Of course, we don't test in our homes. We leave the testing to government or industry testers, where bulk foods are tested in big batches. Now, we don't want to pay a great deal for our food, so we go to the stores with the best prices. Those stores buy from the wholesalers and producers with the best prices. That means, wherever the food might be tested, the least costly testing regimen is chosen, within the constraints of law…maybe! A number of instances are pointed out in the book of testing being bypassed entirely to "get product in motion." The producers get away with it most of the time, but when there is an outbreak, particularly when a few (or a few dozen!) people die, there is a flurry of activity, but, strangely, hardly anyone ever goes to jail or pays a fine that makes much of a dent in their company's economics.

Also, Congress is always cutting the budget for FDA and USDA testing, so no matter what good laws we may have, we cannot afford to enforce.

The result? We must assume our food is not safe, not ever, and take our own precautions. One culprit it fresh meat, particularly chicken. It is wisest to assume that, in the few days since slaughter, even in the low temperatures of the slaughterhouse storeroom, the cooler truck, the warehouse cooler, and the cooled meat racks in the store (and assuming all of these are cooling properly), I say, we must assume that bacteria have been growing the whole time, and we must deal with that ourselves. It is up to us to learn to wash it without letting it sit in the sink, where it can pick up even more bacteria.

Oh, I bet you think your sink is germ free. Really? I wonder what a swab test would show. An episode of Mythbusters a couple of years ago demonstrated that the kitchen sponge is hundreds of times more "germy" than a toilet seat, and the dishrag a close second. Unfortunately, they didn't do a swab test of the side or bottom of any kitchen sinks.

OK, your meat is swimming in germ juice. What do you do? Wash it well, without putting it on any surface but a cleaned cutting board and the cooking vessel, then cook it well. My wife has learned how to cook chicken so it is moist and delicious, while being thoroughly cooked. I tend to overcook a little, which is at least safe, if a bit leathery.

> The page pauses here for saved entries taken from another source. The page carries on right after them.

theorem same_closeDone {s t : State} (h : Same s t) : ∀ a1 a2 a3, Same s (@State.closeDone t a1 a2 a3) := by
  intro a1 a2 a3
  unfold State.closeDone
  repeat' first
    | with_reducible assumption | with_reducible refine same_completeWhere ?_ _ _ _ _

theorem same_noteStream {s t : State} (h : Same s t) : ∀ a1 a2, Same s (@State.noteStream t a1 a2) := by
  intro a1 a2
  unfold State.noteStream
  repeat' first
    | with_reducible assumption | with_reducible refine same_ite ?_ (fun _ => ?_) | with_reducible refine same_note ?_ _ _ _ _ _ _ _ | split
    | dsimp only

theorem same_entryClosed {s t : State} (h : Same s t) : ∀ a1 a2 a3, Same s (@State.entryClosed t a1 a2 a3) := by
  intro a1 a2 a3
  unfold State.entryClosed
  repeat' first
    | with_reducible assumption | with_reducible refine same_foldl (fun _ _ _ => ?_) _ ?_ | with_reducible refine same_emit ?_ _
    | with_reducible refine same_noteStream ?_ _ _ | with_reducible refine same_closeDone ?_ _ _ _ | with_reducible refine same_retireRoots ?_
    | with_reducible refine same_reap ?_ | with_reducible refine same_dropSchedule ?_ _ _ | with_reducible refine same_onEntry ?_ _ _ _ | dsimp only

theorem same_onFcc {s t : State} (h : Same s t) : ∀ a1 a2, Same s (@State.onFcc t a1 a2) := by
  intro a1 a2
  unfold State.onFcc
  repeat' first
    | with_reducible assumption | fail_if_no_progress (with_reducible refine same_mk ?_ rfl rfl) | dsimp only

theorem same_askKey {s t : State} (h : Same s t) : ∀ a1 a2, Same s (@State.askKey t a1 a2) := by
  intro a1 a2
  unfold State.askKey
  repeat' first
    | with_reducible assumption | with_reducible refine same_onEntry ?_ _ _ _

theorem same_nextCandidate {s t : State} (h : Same s t) : ∀ a1, Same s (@State.nextCandidate t a1) := by
  intro a1
  unfold State.nextCandidate
  repeat' first
    | with_reducible assumption | with_reducible refine same_askKey ?_ _ _ | with_reducible refine same_onFcc ?_ _ _ | split | dsimp only

theorem same_dropReceive {s t : State} (h : Same s t) : ∀ a1 a2, Same s (@State.dropReceive t a1 a2) := by
  intro a1 a2
  unfold State.dropReceive
  repeat' first
    | with_reducible assumption | with_reducible refine same_ite ?_ (fun _ => ?_) | with_reducible refine same_foldl (fun _ _ _ => ?_) _ ?_
    | with_reducible refine same_emit ?_ _ | with_reducible refine same_nextCandidate ?_ _ | with_reducible refine same_onFcc ?_ _ _
    | with_reducible refine same_onEntry ?_ _ _ _ | split | dsimp only

theorem same_onHcc {s t : State} (h : Same s t) : ∀ a1, Same s (@State.onHcc t a1) := by
  intro a1
  unfold State.onHcc
  repeat' first
    | with_reducible assumption | fail_if_no_progress (with_reducible refine same_mk ?_ rfl rfl) | dsimp only

theorem same_onEsc {s t : State} (h : Same s t) : ∀ a1, Same s (@State.onEsc t a1) := by
  intro a1
  unfold State.onEsc
  repeat' first
    | with_reducible assumption | fail_if_no_progress (with_reducible refine same_mk ?_ rfl rfl) | dsimp only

Another culprit is salad veggies, because they are eaten raw. No matter how many bacteria exist in your meat and cooked vegetable, at least you are killing everything at high temperature. Not so in lettuce, celery, spinach, tomatoes and so forth. So the washing is even more important. Here's what we do. We have one of those spinners, a bowl that holds a rotating colander and a geared top. Lettuce gets washed with cold running water, a few leaves at a time, which are then broken in half and dropped into the colander. When it is sufficiently loaded, one of us closes the top and spins it, removing most of the water. Then the leaf pieces are further torn or cut to size, right into the salad bowl for serving. Bulkier items like carrots, we scrub with a brush (the brush goes in the dishwasher periodically) before cutting or grating. The most important item? We do all of this, and put it in the refrigerator, before beginning with the meat and other components (such as potatoes) for the main dish. That way no droplet of germy juice can make its way into the salad.

The book has more lengthy advice on food preparation and storage. The authors also say it is important to refrain from getting too crazy, too paranoid. Diligence is helpful and healthful. Fanaticism just might do harm. Of course, some folks may be used to habits so lax that the practices I might consider sensible seem fanatical to them. Maybe so. I wonder which of us has more frequent bouts of "stomach flu"?